Now do I plan on judging you for using Facebook on the go? Of course not. I assert, like with everything else, we need to have some checks and balances when it comes to consumption. Like we used to do with TVs, we should enact a governor on the amount of it that we do on the go. We should be proactive, doing more social media fasts to balance and reground. I find this is more important now than ever. Social Media is still a new thing. And it will continue to evolve and become more and more evasive in everyday life as time progresses. I wonder if one day social media will live in our eye. We won't have phone batteries dying and we will have 24/7 access to it.
After saying all of the above, this is what I think you should try...
1. Get off of social media for at least a month. See how it makes you feel. Notice how driven on social media society has become.

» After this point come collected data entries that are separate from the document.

theorem rFmt_rRaw (op : Byte) (f : RFmt) : rFmt (rRaw op f) = f := by
  simp only [rFmt, rRaw, flag1, rField_ty, rField_rm, rField_sub]
  rw [getLsbD_extract _ 7, getLsbD_extract _ 6, getLsbD_extract _ 5, getLsbD_extract _ 4, getLsbD_extract _ 3]
  simp only [rField_sat, rField_na, rField_nb, rField_aa, rField_ab, bit1_get]
theorem mField_ah (f : MFmt) : (mField f).extractLsb' 0 8 = f.ah :=
  (extract_low _ _ _ _ (by decide)).trans (extract_all _)
theorem mField_ord (f : MFmt) : (mField f).extractLsb' 8 2 = f.ord :=
  (extract_high _ _ _ _ (by decide)).trans ((extract_low _ _ _ _ (by decide)).trans (extract_all _))
theorem mField_sc (f : MFmt) : (mField f).extractLsb' 10 3 = f.sc :=
  (extract_high _ _ _ _ (by decide)).trans ((extract_high _ _ _ _ (by decide)).trans ((extract_low _ _ _ _ (by decide)).trans (extract_all _)))
theorem mField_sp (f : MFmt) : (mField f).extractLsb' 13 3 = f.sp :=
  (extract_high _ _ _ _ (by decide)).trans ((extract_high _ _ _ _ (by decide)).trans ((extract_high _ _ _ _ (by decide)).trans ((extract_low _ _ _ _ (by decide)).trans (extract_all _))))
theorem mField_w (f : MFmt) : (mField f).extractLsb' 16 4 = f.w :=
  (extract_high _ _ _ _ (by decide)).trans ((extract_high _ _ _ _ (by decide)).trans ((extract_high _ _ _ _ (by decide)).trans ((extract_high _ _ _ _ (by decide)).trans (extract_all _))))
theorem eField_fe (f : EFmt) : (eField f).extractLsb' 6 8 = f.fe :=
  (extract_high _ _ _ _ (by decide)).trans ((extract_low _ _ _ _ (by decide)).trans (extract_all _))
theorem eField_pm (f : EFmt) : (eField f).extractLsb' 14 3 = f.pm :=
  (extract_high _ _ _ _ (by decide)).trans ((extract_high _ _ _ _ (by decide)).trans ((extract_low _ _ _ _ (by decide)).trans (extract_all _)))
theorem eField_sco (f : EFmt) : (eField f).extractLsb' 17 3 = f.sco :=
  (extract_high _ _ _ _ (by decide)).trans ((extract_high _ _ _ _ (by decide)).trans ((extract_high _ _ _ _ (by decide)).trans (extract_all _)))

theorem mFmt_mRaw (op : Byte) (f : MFmt) : mFmt (mRaw op f) = f := by
  simp only [mFmt, mRaw, mField_w, mField_sp, mField_sc, mField_ord, mField_ah]
theorem eFmt_eRaw (op : Byte) (f : EFmt) : eFmt (eRaw op f) = f := by
  simp only [eFmt, eRaw, eField_sco, eField_pm, eField_fe]
theorem syField_low (sub : BitVec 5) (low : BitVec 15) : (syField sub low).extractLsb' 0 15 = low :=
  (extract_low _ _ _ _ (by decide)).trans (extract_all _)
theorem syField_sub (sub : BitVec 5) (low : BitVec 15) : (syField sub low).extractLsb' 15 5 = sub :=
  (extract_high _ _ _ _ (by decide)).trans (extract_all _)
theorem syField_bits (sub : BitVec 5) (low : BitVec 15) : bitsOf (syField sub low) 15 5 = sub.toNat :=
  congrArg BitVec.toNat (syField_sub sub low)
theorem sFmt_sRaw (op : Byte) (sub : BitVec 5) (f : SFmt) : sFmt (sRaw op sub f) = f := by
  simp only [sFmt, sRaw, syField_low]
theorem yFmt_yRaw (op : Byte) (sub : BitVec 5) (f : YFmt) : yFmt (yRaw op sub f) = f := by
  simp only [yFmt, yRaw, syField_low]
theorem iFmt_iRaw (op : Byte) (f : IFmt) : iFmt (iRaw op f) = f := by
  have h1 : (f.ty ++ f.imm.extractLsb' 28 4).extractLsb' 4 4 = f.ty := (extract_high _ _ _ _ (by decide)).trans (extract_all _)
  have h2 : (f.ty ++ f.imm.extractLsb' 28 4).extractLsb' 0 4 = f.imm.extractLsb' 28 4 :=
    (extract_low _ _ _ _ (by decide)).trans (extract_all _)
  have h3 : f.imm.extractLsb' 28 4 ++ f.imm.extractLsb' 20 8 ++ f.imm.extractLsb' 0 20 = f.imm := by
    ext i hi
    simp only [BitVec.getElem_append, BitVec.getElem_extractLsb']
    split
    · simp [hi]
    · next h =>
      split
      · have h' : 20 + (i - 20) = i := by omega
        simp [h', hi]
      · have h' : 28 + (i - 20 - 8) = i := by omega
        simp [h', hi]
  simp only [iFmt, iRaw, h1, h2, h3]

/-- The frame of an instruction word reads back as the instruction (R96, R109). -/
def ReadsBack.Statement (i : Instr) : Prop := ∀ r, rawOf i = some r → swrNumber i = true → instrOf r = some i

theorem readsBack_none {i : Instr} (h : rawOf i = none) : ReadsBack.Statement i := fun r e _ => by rw [h] at e; cases e
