-- ==== Sys2Proof/Tests/Slice0.lean ====
section
/-! SUPPORT. Tests of one operation or one step each, and for each statement a state and operands that meet its hypotheses. -/

namespace Sys2Proof.Tests

open Sys2Proof Sys2Proof.Machine Sys2Proof.Claims

/-! Well-formedness: a term for each check, which the check refuses. -/

/-- A format R word: v0 from v1 and v2. -/
def addW : RFmt := ⟨0, 0, 1, 2, 0xC0, 0, 0, 0, false, false, false, false, false, none⟩
def ldW : MFmt := ⟨0, 4, 0x84, 2, 0xC0, 2, 0, 0, 0, 0, none⟩
def emitW : EFmt := ⟨0, 2, 0, 1, 0xC0, 0, 0, 0, none⟩
def cmdW : SFmt := ⟨0, 0, 0x84, 0x85, 0x86, 0, none⟩
def sysW : YFmt := ⟨0, 0xC0, 0xC0, 0xC0, 0xC0, 0, none⟩

/-- The reason and detail of R119, in a block. -/
def why (k : WordCtx) (i : Instr) : Option (Nat × Nat) := (rawOf i).bind (wordCheck k)

theorem test_wf_words : wellFormed (.add addW) ∧ wellFormed (.ld ldW) ∧ wellFormed (.emit emitW) ∧ wellFormed (.tmul cmdW) ∧
    wellFormed (.nop sysW) := by decide
theorem test_wf_opcode : decodeTableWord 64 (0x0F * 2 ^ 56) = none := by decide
theorem test_wf_handler_only : why { WordCtx.any with handler := false } (.frecDrop { sysW with a := 0x84 }) = some (7, 6) := by decide
theorem test_wf_literal_missing : why .any (.add { addW with b := 0xFF }) = some (10, 0) := by decide
theorem test_wf_extension_unused : why .any (.add { addW with ext := some 1 }) = some (10, 1) := by decide
theorem test_wf_literal_high : why .any (.add { addW with b := 0xFF, ext := some 0x100000000 }) = some (10, 2) := by decide
theorem test_wf_dest : why .any (.add { addW with d := 0xE1 }) = some (8, 44) := by decide
theorem test_wf_m0_dest : why .any (.cmp { addW with d := 0xE0 }) = some (8, 44) := by decide
theorem test_wf_odd_pair : why .any (.add { addW with ty := 2 }) = some (8, 36) := by decide
theorem test_wf_float_constant : why .any (.add { addW with b := 0xD9 }) = some (8, 28) := by decide
theorem test_wf_unused_slot : why .any (.sub { addW with c := 3 }) = some (8, 20) := by decide
theorem test_wf_register_count : why { WordCtx.any with vcnt := 2 } (.add addW) = some (8, 28) := by decide
theorem test_wf_uniform_lane : why .any (.add { addW with d := 0x80 }) = some (8, 36) := by decide
theorem test_wf_type : why .any (.add { addW with ty := 8 }) = some (9, 16) := by decide
theorem test_wf_rounding : why .any (.fadd { addW with ty := 8, rm := 6 }) = some (9, 13) := by decide
theorem test_wf_sub : why .any (.lea { addW with d := 4, a := 0x84, sub := 5 }) = some (9, 8) := by decide
theorem test_wf_sat : why .any (.and { addW with sat := true }) = some (9, 7) := by decide
theorem test_wf_negate : why .any (.add { addW with na := true }) = some (9, 6) := by decide
theorem test_wf_width : why .any (.ld { ldW with w := 6 }) = some (9, 16) := by decide
theorem test_wf_space : why .any (.ld { ldW with sp := 5 }) = some (9, 13) := by decide
theorem test_wf_scope : why .any (.ld { ldW with sc := 1 }) = some (9, 10) := by decide
theorem test_wf_order : why .any (.ld { ldW with ord := 2 }) = some (9, 8) := by decide
theorem test_wf_edge : why { WordCtx.any with nedge := 2 } (.emit emitW) = some (11, 2) := by decide
theorem test_wf_predicate : why .any (.emit { emitW with pm := 1 }) = some (9, 14) := by decide
theorem test_wf_command_slot : why .any (.tmul { cmdW with a := 4 }) = some (8, 36) := by decide
theorem test_wf_command_flags : why .any (.tmul { cmdW with flags := 4 }) = some (9, 0) := by decide
theorem test_wf_route : why { WordCtx.any with route := false } (.tdrainRoute { cmdW with c := 0xC0, ext := some 0 }) = some (13, 0) := by
  decide
theorem test_wf_imm : why .any (.nop { sysW with imm := 1 }) = some (9, 0) := by decide
theorem test_wf_swr_number : wellFormed (.swrDbgctl { sysW with a := 0x80 }) = false := by decide
theorem test_wf_events : wellFormed (.binFire 20736) = false ∧ wellFormed (.warpRetire 0 64) = false ∧ wellFormed (.thermalTrip 12) = false ∧
    wellFormed (.gload 64) = false ∧ wellFormed (.portLinkChange 18 true ⟨100, 0, none⟩) = false ∧ wellFormed (.ratomPerform ⟨4096, 0⟩) = false ∧
    wellFormed (.binPromotion 0 64) = false := by decide

/-! Decoding: words that the spec's worked encodings write out, one or more of each family. -/

theorem test_decode_fcmp : decodeTableWord 64 0x460E10304C080B00 = some (.fcmp ⟨0, 0xE1, 0x03, 0x04, 0xC0, 8, 0, 11, false, false, false, false, false, none⟩) := by decide
theorem test_decode_cvt : decodeTableWord 64 0x5400702C0C0B0880 = some (.cvt ⟨0, 0x07, 0x02, 0xC0, 0xC0, 11, 0, 8, true, false, false, false, false, none⟩) := by decide
theorem test_decode_lea : decodeTableWord 64 0x310088402C010200 = some (.lea ⟨0, 0x08, 0x84, 0x02, 0xC0, 1, 0, 2, false, false, false, false, false, none⟩) := by decide
theorem test_decode_lith : decodeTableWord 64 0x2D085C0200000040 = some (.lith ⟨0, 0x85, 2, 0x40⟩) := by decide
theorem test_decode_dot4 : decodeTableWord 64 0x7000A02030A50000 = some (.dot4 ⟨0, 0x0A, 0x02, 0x03, 0x0A, 5, 0, 0, false, false, false, false, false, none⟩) := by decide
theorem test_decode_dot4s : decodeTableWord 64 0x7800C04060750200 = some (.dot4s ⟨0, 0x0C, 0x04, 0x06, 0x07, 5, 0, 2, false, false, false, false, false, none⟩) := by decide
theorem test_decode_crc : decodeTableWord 64 0x820090903C000200 = some (.crc ⟨0, 0x09, 0x09, 0x03, 0xC0, 0, 0, 2, false, false, false, false, false, none⟩) := by decide
theorem test_decode_lred : decodeTableWord 64 0x9408302C0C080000 = some (.lred ⟨0, 0x83, 0x02, 0xC0, 0xC0, 8, 0, 0, false, false, false, false, false, none⟩) := by decide
theorem test_decode_ufirst : decodeTableWord 64 0x9208200C0C020000 = some (.ufirst ⟨0, 0x82, 0x00, 0xC0, 0xC0, 2, 0, 0, false, false, false, false, false, none⟩) := by decide
theorem test_decode_fmul : decodeTableWord 64 0x420020202C080000 = some (.fmul ⟨0, 0x02, 0x02, 0x02, 0xC0, 8, 0, 0, false, false, false, false, false, none⟩) := by decide
theorem test_decode_tcomp : decodeTableWord 64 0x7910C0AC0C050000 = some (.tcomp ⟨1, 0x0C, 0x0A, 0xC0, 0xC0, 5, 0, 0, false, false, false, false, false, none⟩) := by decide
theorem test_decode_ld_acq : decodeTableWord 64 0xA000602C0C040900 = some (.ld ⟨0, 0x06, 0x02, 0xC0, 0xC0, 4, 0, 2, 1, 0, none⟩) := by decide
theorem test_decode_st_rel : decodeTableWord 64 0xA10C086040A50E00 = some (.st ⟨0, 0xC0, 0x86, 0x04, 0x0A, 5, 0, 3, 2, 0, none⟩) := by decide
theorem test_decode_atom : decodeTableWord 128 (0xA480882C0C140F00 + 0x14 * 2 ^ 64) = some (.atom ⟨0, 0x08, 0x82, 0xC0, 0xC1, 4, 0, 3, 3, 0, some 0x14⟩) := by decide
theorem test_decode_fence : decodeTableWord 64 0xA60C0C0C0C000E00 = some (.fence ⟨0, 0xC0, 0xC0, 0xC0, 0xC0, 0, 0, 3, 2, 0, none⟩) := by decide
theorem test_decode_ratom : decodeTableWord 128 (0xF28C088C08951000 + 0x10 * 2 ^ 64) = some (.ratom ⟨0, 0xC0, 0x88, 0xC0, 0x89, 5, 0, 4, 0, 0, some 0x10⟩) := by decide
theorem test_decode_emitu : decodeTableWord 64 0xC200285C0C000000 = some (.emitu ⟨0, 0x02, 0x85, 0xC0, 0xC0, 0, 0, 0, none⟩) := by decide
theorem test_decode_ctxend : decodeTableWord 64 0xC50C0C0C0C000000 = some (.ctxend ⟨0, 0xC0, 0xC0, 0xC0, 0xC0, 0x0, none⟩) := by decide
theorem test_decode_tcfg : decodeTableWord 64 0xE000084C0C004000 = some (.tcfg ⟨0, 0x00, 0x84, 0xC0, 0xC0, 0x4000, none⟩) := by decide
theorem test_decode_tmul : decodeTableWord 64 0xE2000888B8C00000 = some (.tmul ⟨0, 0x00, 0x88, 0x8B, 0x8C, 0x0, none⟩) := by decide
theorem test_decode_tsig : decodeTableWord 128 (0xE38FF83848500000 + 0xF00F2 * 2 ^ 64) = some (.tsigHash ⟨0, 0xFF, 0x83, 0x84, 0x85, 0x0, some 0xF00F2⟩) := by decide
theorem test_decode_tdrain : decodeTableWord 128 (0xE48FF83848500000 + 0x24 * 2 ^ 64) = some (.tdrain ⟨0, 0xFF, 0x83, 0x84, 0x85, 0x0, some 0x24⟩) := by decide
theorem test_decode_dstep : decodeTableWord 64 0xEB00183C0C000000 = some (.dstep ⟨0, 0x01, 0x83, 0xC0, 0xC0, 0x0, none⟩) := by decide
theorem test_decode_dinj : decodeTableWord 64 0xEC0FF87C0C000000 = some (.dinj ⟨0, 0xFF, 0x87, 0xC0, 0xC0, 0x0, none⟩) := by decide
theorem test_decode_rfence : decodeTableWord 64 0xF3001C0C0C000000 = some (.rfence ⟨0, 0x01, 0xC0, 0xC0, 0xC0, 0x0, none⟩) := by decide
theorem test_decode_srd : decodeTableWord 64 0x04009C0C0C000000 = some (.srd ⟨0, 0x09, 0xC0, 0xC0, 0xC0, 0x0, none⟩) := by decide
theorem test_decode_frecDrop : decodeTableWord 64 0x062C000C0C010000 = some (.frecDrop ⟨2, 0xC0, 0x00, 0xC0, 0xC0, 0x0, none⟩) := by decide

/-! The opcode map of R109, a word for every constructor that no worked encoding shows. In each list the words share their
operand slots; the first number is the opcode (and SUB, where one is named). -/

/-- Words of format R with D v0, A v1, B v2, C 0xC0 and these 20 bits of F. -/
def rWords (f : Nat) (g : RFmt) (l : List (Nat × (RFmt → Instr))) : Bool :=
  l.all (fun p => decodeTableWord 64 (p.1 * 2 ^ 56 + 0x0000102C000000 + f) == some (p.2 g))
/-- Words of format R with D v0, A v1, and no B or C. -/
def rUnary (f : Nat) (g : RFmt) (l : List (Nat × (RFmt → Instr))) : Bool :=
  l.all (fun p => decodeTableWord 64 (p.1 * 2 ^ 56 + 0x00001C0C000000 + f) == some (p.2 g))

theorem test_opcodes_integer : rWords 0 addW
    [(0x10, .add), (0x11, .sub), (0x12, .addc), (0x13, .subb), (0x14, .mullo), (0x15, .mulhi), (0x16, .mad), (0x17, .madw), (0x18, .min),
     (0x19, .max), (0x1A, .absd), (0x1B, .div), (0x1C, .rem), (0x1D, .and), (0x1E, .or), (0x1F, .xor), (0x20, .andn), (0x21, .shl),
     (0x22, .shr), (0x23, .sar), (0x24, .rotl), (0x25, .bfx), (0x26, .bfi), (0x2A, .bsel), (0x2E, .sel), (0x2F, .cmp)] = true := by decide
theorem test_opcodes_integer_unary : rUnary 0 { addW with b := 0xC0 }
    [(0x27, .clz), (0x28, .popc), (0x29, .brev), (0x2B, .mov)] = true := by decide
theorem test_opcode_mlog : decodeTableWord 64 0x300E1E2E3C000000 = some (.mlog { addW with d := 0xE1, a := 0xE2, b := 0xE3 }) := by decide
theorem test_opcodes_float : rWords 0x80000 { addW with ty := 8 }
    [(0x41, .fsub), (0x43, .ffma), (0x44, .fmin), (0x45, .fmax), (0x49, .fldexp), (0x4A, .fdiv), (0x77, .scal)] = true := by decide
theorem test_opcodes_float_unary : rUnary 0x80000 { addW with b := 0xC0, ty := 8 }
    [(0x47, .fclass), (0x48, .frnd), (0x4B, .fsqrt), (0x4C, .frcp), (0x4D, .frsq), (0x4E, .fex2), (0x4F, .flg2), (0x50, .fsin),
     (0x51, .fcos), (0x52, .ftanh), (0x53, .fsigm)] = true := by decide
theorem test_opcodes_packed : rWords 0x90000 { addW with ty := 9 }
    [(0x55, .hadd2), (0x56, .hmul2), (0x57, .hfma2), (0x58, .hmin2), (0x59, .hmax2), (0x72, .dot2)] = true := by decide
theorem test_opcodes_elements : rWords 0x70000 { addW with ty := 7 } [(0x71, .dot8)] = true ∧
    rUnary 0x50000 { addW with b := 0xC0, ty := 5 } [(0x73, .pack), (0x74, .unpk)] = true ∧
    rUnary 0xB0000 { addW with b := 0xC0, ty := 11 } [(0x75, .qnt), (0x76, .mxsc)] = true := by decide
theorem test_opcodes_strings : rWords 0 addW [(0x80, .bcmp), (0x81, .bfnd), (0x84, .astep)] = true ∧
    decodeTableWord 64 0x830000204C020000 = some (.hmix { addW with a := 2, b := 4, ty := 2 }) := by decide
theorem test_opcodes_lanes : rUnary 0 { addW with b := 0xC0 } [(0x90, .vote), (0x93, .lscan), (0x95, .lsort)] = true := by decide

theorem test_opcodes_memory :
    decodeTableWord 64 0xA208284C0C040000 = some (.lds ⟨0, 0x82, 0x84, 0xC0, 0xC0, 4, 0, 0, 0, 0, none⟩) ∧
    decodeTableWord 64 0xA30C084C08540000 = some (.sts ⟨0, 0xC0, 0x84, 0xC0, 0x85, 4, 0, 0, 0, 0, none⟩) ∧
    decodeTableWord 64 0xA50C084021040002 = some (.red ⟨0, 0xC0, 0x84, 0x02, 0x10, 4, 0, 0, 0, 2, none⟩) ∧
    decodeTableWord 64 0xA70C084C0C000000 = some (.pref ⟨0, 0xC0, 0x84, 0xC0, 0xC0, 0, 0, 0, 0, 0, none⟩) ∧
    decodeTableWord 64 0xA80048402C040000 = some (.ldt ⟨0, 0x04, 0x84, 0x02, 0xC0, 4, 0, 0, 0, 0, none⟩) ∧
    decodeTableWord 64 0xA90C084021040000 = some (.stt ⟨0, 0xC0, 0x84, 0x02, 0x10, 4, 0, 0, 0, 0, none⟩) := by decide
theorem test_opcodes_tokens :
    decodeTableWord 64 0xC12010001C010000 = some (.emitsel ⟨2, 1, 0, 1, 0xC0, 0, 4, 0, none⟩) ∧
    decodeTableWord 64 0xC30020001C000000 = some (.spawn ⟨0, 2, 0, 1, 0xC0, 0, 0, 0, none⟩) := by decide

/-- Words of format S with D edge 1, these operand slots and this F. -/
def sWords (abc f : Nat) (g : SFmt) (l : List (Nat × (SFmt → Instr))) : Bool :=
  l.all (fun p => decodeTableWord 64 (p.1 * 2 ^ 56 + 0x00100000000000 + abc * 2 ^ 20 + f) == some (p.2 g))

theorem test_opcodes_engines :
    sWords 0x8485C0 0 ⟨0, 1, 0x84, 0x85, 0xC0, 0, none⟩
      [(0xC4, .launch), (0xE1, .tfeed), (0xE5, .tsave), (0xE6, .trest), (0xE8, .dcfg), (0xE9, .dpatch), (0xEA, .dload), (0xED, .dread),
       (0xEE, .dsave), (0xEF, .drest)] = true ∧
    sWords 0x848586 0 ⟨0, 1, 0x84, 0x85, 0x86, 0, none⟩ [(0xD4, .spush), (0xD5, .sfill)] = true ∧
    sWords 0x84C0C0 0 ⟨0, 1, 0x84, 0xC0, 0xC0, 0, none⟩ [(0xD3, .sbind)] = true ∧
    sWords 0xC0C0C0 0 ⟨0, 1, 0xC0, 0xC0, 0xC0, 0, none⟩ [(0xE7, .tfree)] = true ∧
    sWords 0x848586 0x8000 ⟨0, 1, 0x84, 0x85, 0x86, 0, none⟩ [(0xE3, .tsigMap)] = true := by decide
theorem test_opcodes_extended :
    decodeTableWord 128 (0xD180184858600000 + 4 * 2 ^ 64) = some (.sgath ⟨0, 1, 0x84, 0x85, 0x86, 0, some 4⟩) ∧
    decodeTableWord 128 (0xD280184858600000 + 4 * 2 ^ 64) = some (.sscat ⟨0, 1, 0x84, 0x85, 0x86, 0, some 4⟩) ∧
    decodeTableWord 128 (0xE48018485C008000 + 4 * 2 ^ 64) = some (.tdrainRoute ⟨0, 1, 0x84, 0x85, 0xC0, 0, some 4⟩) := by decide

/-- Words of format Y with no operand but A, and this F. -/
def yWords (a f : Nat) (g : YFmt) (l : List (Nat × (YFmt → Instr))) : Bool :=
  l.all (fun p => decodeTableWord 64 (p.1 * 2 ^ 56 + 0x0C000C0C000000 + a * 2 ^ 36 + f) == some (p.2 g))

theorem test_opcodes_system :
    yWords 0xC0 0 ⟨0, 0xC0, 0xC0, 0xC0, 0xC0, 0, none⟩ [(0x01, .endb), (0x03, .bkpt), (0x05, .swrFpflags), (0x07, .killc)] = true ∧
    yWords 0xC1 0x100 ⟨0, 0xC0, 0xC1, 0xC0, 0xC0, 0x100, none⟩ [(0x05, .swrDbgctl)] = true ∧
    yWords 0x84 0 ⟨0, 0xC0, 0x84, 0xC0, 0xC0, 0, none⟩ [(0x06, .frecResume), (0xF1, .wstatFront)] = true ∧
    yWords 0x84 0x08000 ⟨0, 0xC0, 0x84, 0xC0, 0xC0, 0, none⟩ [(0xF1, .wstatComp)] = true ∧
    yWords 0x84 0x10000 ⟨0, 0xC0, 0x84, 0xC0, 0xC0, 0, none⟩ [(0xF0, .wmapClrtx), (0xF1, .wstatErr)] = true ∧
    yWords 0x84 0x18000 ⟨0, 0xC0, 0x84, 0xC0, 0xC0, 0, none⟩ [(0xF0, .wmapClrrx)] = true ∧
    decodeTableWord 64 0xF00828485C000000 = some (.wmapSettx ⟨0, 0x82, 0x84, 0x85, 0xC0, 0, none⟩) ∧
    decodeTableWord 64 0xF00828485C008000 = some (.wmapSetrx ⟨0, 0x82, 0x84, 0x85, 0xC0, 0, none⟩) := by decide
theorem test_decode_basics :
    decodeTableWord 64 0x2C085C0212345678 = some (.lit ⟨0, 0x85, 2, 0x12345678⟩) ∧
    decodeTableWord 64 0x403010203C082000 = some (.fadd ⟨3, 1, 2, 3, 0xC0, 8, 1, 0, false, false, false, false, false, none⟩) ∧
    decodeTableWord 64 0x9100100C1E200300 = some (.shfl ⟨0, 1, 0, 0xC1, 0xE2, 0, 0, 3, false, false, false, false, false, none⟩) ∧
    decodeTableWord 64 0xC00020001C000000 = some (.emit emitW) ∧
    decodeTableWord 128 (0xD080084858600000 + 0x0000000200000006 * 2 ^ 64) = some (.scopy { cmdW with ext := some 0x0000000200000006 }) ∧
    decodeTableWord 64 0x020C0C0C0C000007 = some (.trap { sysW with imm := 7 }) ∧
    decodeTableWord 64 0x060C000C0C008000 = some (.frecRefire { sysW with a := 0 }) ∧
    decodeTableWord 64 0x000C0C0C0C000000 = some (.nop sysW) := by decide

2. Try to understand your motivations behind what you post. Whether that be a status message, an "instastory" post, or similar contribution. Are you doing this for yourself or for other people? The former isn't bad, but be aware that too much of this is likely unhealthy.
3. Get rid of apps and social media functions that force you to take yourself out of the moment. An example of this is Snapchat. If you can't upload the photo or video later, get rid of it. It's not cool to brush off your friend at the restaurant so you can finish posting your photos of lunch. As ridiculous as it sounds, you know this kind of thing is common.